American Army soldier

Melvin Louis Brown (February 2, 1931 – September 5, 1950) was a United States Army soldier during the Korean War. He posthumously received the Medal of Honor for his actions on September 4, 1950, during the Battle of Ka-san. He was 19 years old.

==Biography==
Born and raised in Mahaffey, Pennsylvania, Brown was one of ten children of Edward D. and Rhoda V. Jones Brown. He enjoyed skiing, ice skating, swimming, and fishing. He worked as a mechanic before dropping out of high school and enlisting in the Army at age seventeen in October 1948. He was inspired by his older brother Donald, who had joined the military earlier and was stationed in Japan; two other Brown brothers would also serve in the military. Melvin Brown was sent to Japan, where he stayed for eighteen months until late July 1950 when he was deployed to Korea in the first weeks of the war there.

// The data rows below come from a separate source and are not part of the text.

-- ==== Sys2Proof/Laws/CanonBus.lean ====
section
/-! SUPPORT. Every operation keeps the canonical form of the stores (`State.Canon`): registers, the clock, the host interface and the dispatch. -/

namespace Sys2Proof.Machine

open Reg

/-! ### BusRead -/

theorem State.clearRc_canon {s : State} {who : Who} {p : Place} {off : Nat} (hs : s.Canon) : State.Canon
    (s.clearRc who p off) := by
  unfold State.clearRc
  repeat' first
    | with_reducible assumption | (extract_lets +onlyGivenNames x; clear_value x)
    | with_reducible apply State.wr_canon | split

theorem State.readPlain_canon {s : State} {who : Who} {p : Place} {off : Nat} (hs : s.Canon) : State.Canon
    (s.readPlain who p off) := by
  unfold State.readPlain
  with_reducible repeat' first
    | assumption | apply State.ans_canon | apply State.wr_canon | apply State.clearRc_canon | apply canon_ite

theorem State.tamperLive_canon {s : State} (hs : s.Canon) : State.Canon (s.tamperLive) := by
  unfold State.tamperLive
  repeat' first
    | with_reducible assumption | with_reducible apply State.free_canon | with_reducible apply State.wf_canon
    | with_reducible apply canon_ite | split | simp only [canon_update]

theorem State.readReg_canon {s : State} {who : Who} {off : Nat} (hs : s.Canon) : State.Canon (s.readReg who off) :=
    by
  unfold State.readReg
  repeat' first
    | with_reducible apply State.tamperLive_canon
    | with_reducible assumption | with_reducible apply State.ans_canon | with_reducible apply State.deny_canon
    | with_reducible apply State.hostPop_canon | with_reducible apply State.qReadHi_canon
    | with_reducible apply State.probeMapRead_canon | with_reducible apply State.ownRead_canon
    | with_reducible apply State.readPlain_canon | with_reducible apply State.track_canon
    | with_reducible apply canon_ite | split

/-! ### BusWrite -/

theorem State.putFields_canon {s : State} {p : Place} {off v : Nat} (hs : s.Canon) : State.Canon
    (s.putFields p off v) := by
  unfold State.putFields
  with_reducible repeat' first | assumption | apply State.wr_canon

theorem State.putLocked_canon {s : State} {p : Place} {off v : Nat} (hs : s.Canon) : State.Canon
    (s.putLocked p off v) := by
  unfold State.putLocked
  with_reducible repeat' first | assumption | apply State.violation_canon | apply State.wr_canon | apply canon_ite

theorem State.putReg_canon {s : State} {p : Place} {off v : Nat} (hs : s.Canon) : State.Canon (s.putReg p off v) :=
    by
  unfold State.putReg
  with_reducible repeat' first | assumption | apply State.putLocked_canon | apply State.putFields_canon

theorem State.holdLo_canon {s : State} {off v : Nat} (hs : s.Canon) : State.Canon (s.holdLo off v) := by
  unfold State.holdLo
  with_reducible repeat' first | assumption | apply State.wr_canon

theorem State.putPair_canon {s : State} {p : Place} {off v : Nat} (hs : s.Canon) : State.Canon (s.putPair p off v)
    := by
  unfold State.putPair
  with_reducible repeat' first
    | assumption | apply State.holdLo_canon | apply State.takeLo_canon | apply State.wr_canon | apply canon_ite

theorem State.putAny_canon {s : State} {p : Place} {off v : Nat} (hs : s.Canon) : State.Canon (s.putAny p off v) :=
    by
  unfold State.putAny
  with_reducible repeat' first | assumption | apply State.putPair_canon | apply State.putReg_canon | apply canon_ite

theorem State.pfWrite_canon {s : State} {who : Who} {f : State → State} (hs : s.Canon)
    (hf : ∀ y0 : State, y0.Canon → State.Canon (f y0)) : State.Canon (s.pfWrite who f) := by
  unfold State.pfWrite
  with_reducible repeat' first
    | assumption | apply hf | apply State.okay_canon | apply State.deny_canon | apply canon_ite

theorem State.partCmd_canon {s : State} {who : Who} {k v : Nat} (hs : s.Canon) : State.Canon (s.partCmd who k v) :=
    by
  unfold State.partCmd
  repeat' first
    | with_reducible assumption | with_reducible apply State.startCmd_canon
    | with_reducible apply State.stopCmd_canon | with_reducible apply State.okay_canon | split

While in Korea, Brown served as a private first class in Company D of the 8th Engineer Combat Battalion. On September 4, 1950, near Kasan, his platoon was taking a hill when they came under enemy attack. Brown took up a position near a wall and, although he was wounded and eventually ran out of ammunition, maintained his position throughout the battle. The attack was successfully held off, but Brown was declared missing in action the next day.

His family received a telegram in October stating that he was missing. On January 6, 1951, four months after the battle, an Army representative arrived at his parents' home and informed them that he had been declared dead. His parents and some of his siblings attended a Medal of Honor ceremony at the White House later that month. President Harry Truman presented Brown's family with his Medal of Honor.

He was buried in Mahaffey Cemetery within sight of his childhood home.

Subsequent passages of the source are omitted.